One thing I used to say about Lillian is, she’s not portable.  We had to feed her by pump every three hours, those feeds took an average of 40 minutes, and, until recently, she couldn’t go in the car for at least an hour after that without throwing up.  So that left a window of an hour and twenty minutes to leave the house and get back again.  Factor in travel time and my pump schedule, and, well, just forget about it.  We have a portable feeding pump for her, but given how miserable she was during feeds, feeding her in public was pretty unworkable.

Just before we started looking into this weaning program for her, we tried taking Lillian on a day trip to the family lake house, which is about a 90 minute drive away.  The logistics of timing the drive there and back around her tube feeds was challenging, and hitting traffic meant we were an hour late feeding her.  Packing had to include all her feeding pump equipment (pump, bag and pole, syringes, milk) and her reflux wedge.  She was fussy on the way there because we were late feeding her, and then fussy as we approached home because it was her bedtime and she was exhausted but we had to keep her awake to feed her again.

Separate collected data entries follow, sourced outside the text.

-- ==== Sys2Proof/Tests/Slice0.lean ====
section
/-! SUPPORT. Our own tests. Expected values come from the spec: the vectors of spec/95_test_vectors.md are named by their
ids. Then, for each statement with hypotheses, a witness that meets them, clause by clause at boundary values. -/

namespace Sys2Proof.Tests

open Sys2Proof.Machine

/-- The block loaded with the one Word `w`, ceiling `some 200` (the conventions of spec/95_test_vectors.md). -/
def oneWord (w : Word) : State := loadedState [w] (some 200)

/-- The next state of an outcome; any other outcome gives `none`. -/
def nextOf (o : Host.Outcome State Fault Refusal) : Option State :=
  match o with
  | .next t => some t
  | .fault _ => none
  | .refused _ => none

/-- One step of `s`, where it has one; else `s`. -/
def stepped (s : State) : State := (nextOf (step s)).getD s

/-- A token of text. -/
def tok (s : String) : Token := s.toList

/-! ### WellFormed -/

theorem test_wf_refuses_add_destination_zero : (Instr.add 1 2 0).wellFormed = false := by decide
theorem test_wf_refuses_nor_destination_zero : (Instr.nor 1 2 0).wellFormed = false := by decide
theorem test_wf_accepts_destination_seven : (Instr.add 1 2 7).wellFormed = true := by decide

/-! ### Decoding: words written out from R72, R73, R75, R76 and R80 -/

theorem test_decode_add : decode 0b0000000_000_001_010_0000000000000_011#32 = .add 1 2 3 := by decide
theorem test_decode_nor : decode 0b0000000_001_001_001_0000000000000_010#32 = .nor 1 1 2 := by decide
theorem test_decode_lw : decode 0b0000000_010_001_010_1111111111111111#32 = .lw 1 2 0xFFFF#16 := by decide
theorem test_decode_sw : decode 0b0000000_011_000_010_0000000000001001#32 = .sw 0 2 9#16 := by decide
theorem test_decode_beq : decode 0b0000000_100_000_001_0000000000000010#32 = .beq 0 1 2#16 := by decide
theorem test_decode_jalr : decode 0b0000000_101_100_111_0000000000000000#32 = .jalr 4 7 := by decide
theorem test_decode_halt : decode 0b0000000_110_0000000000000000000000#32 = .halt := by decide
theorem test_decode_noop : decode 0b0000000_111_0000000000000000000000#32 = .noop := by decide
/-- H2 and O2: undecoded bits are ignored. -/
theorem test_decode_ignores_high_bits : decode 0xFF800000#32 = .halt ∧ decode 0xFFFFFFFF#32 = .noop := by decide
/-- C1: bits 2:0 of a `jalr` Word are no link register. -/
theorem test_decode_jalr_ignores_low_bits : decode 0x01530007#32 = .jalr 2 3 := by decide
/-- The decimal Words of W2, W1, W4 and W5. -/
theorem test_encode_words : encode (.add 1 2 3) = 655363#32 ∧ encode (.lw 0 1 100#16) = 8454244#32 ∧
    encode (.beq 0 0 0xFFFF#16) = 16842751#32 ∧ encode (.jalr 2 3) = 22216704#32 := by decide
theorem test_decodeTableWord : decodeTableWord 32 0x00490002 = some (.nor 1 1 2) ∧ decodeTableWord 33 0 = none := by decide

We took Lillian to the lake house again today and marveled at the difference.  She’s still getting a few partial tube feeds a day, so we still had to pack the pump equipment, but we had flexibility around when we could leave and come back.  I fed her a bottle in the car, which she happily consumed and then she slept.  On the way back, she took a bottle before we left and then slept the whole way home.  It’s so much easier for her to fall asleep now that she’s eating and sleeping on her own schedule rather than one that revolves around the feeding pump schedule.  Having food for her was as simple as packing a bottle and a jar or two of baby food.  So liberating!  And when we don’t have to worry about the pump and reflux wedge, we’ll really be home free.

It’s too soon to say for sure, but the reflux wedge seems to be a unnecessary these days.  Lillian doesn’t throw up anymore.  It’s so amazing I have to say it again.  Lillian doesn’t throw up anymore.  Today Dave and I watched in awe as, on two different occasions, Lillian comfortably and happily sucked down 90-95 mL of milk (about 3 oz.) from her bottle while having an additional 40-50 mL pumped into her stomach via the tube.  Before she couldn’t tolerate a 90 mL tube feed without crying and vomiting.  Then we would have had to hold her upright or put her on her reflux wedge for at least an hour afterwards to try, sometimes unsuccessfully, to avoid further vomiting.  If she needed a diaper change, it would have to wait.  If she needed a change of clothes, I’ve become a adept at dressing and undressing her while upright in my arms.  But today she was taking in around 140 mL total and not showing any hint of discomfort.  Immediately after both feeds, I was able to lay her down flat to change her diaper with no problem.  We couldn’t believe it and are so excited about all this opens up for Lillian and our family.

Today Lillian became a bottle girl for sure.  She started first thing in the morning (pretty huge for our not-a-morning girl who has until now never taken food orally before until after her first nap) by finishing a whole two ounce bottle.  Then she continued to finish several four ounce bottles throughout the day.  And she stopped needing to be talked into bottles through use of the pacifier.  At one point she saw me getting the bottle ready and reached her arms for it and whined until I gave it to her.  At several points I took it out of her mouth because she coughed or to check how much was left and she reached for it to go back in.  Earlier in the wean I worried when the coaches encouraged me to give Lillian purees even though she was refusing the bottle.  They promised tasting purees was an easier way for Lillian to become accustomed taking food orally, but I worried she would like solids so much she wouldn’t take a bottle.  And while she still really likes eating solids (and would eat off Dave and my plates if we let her), she now likes the bottle even more, switching to a milk to solid ratio that’s more typical of a baby her age.  That’s a relief to me knowing she’ll get all her nutritional needs met, and to her digestive system which was becoming a bit backed up from her love of sweet potatoes and boycott of the bottle.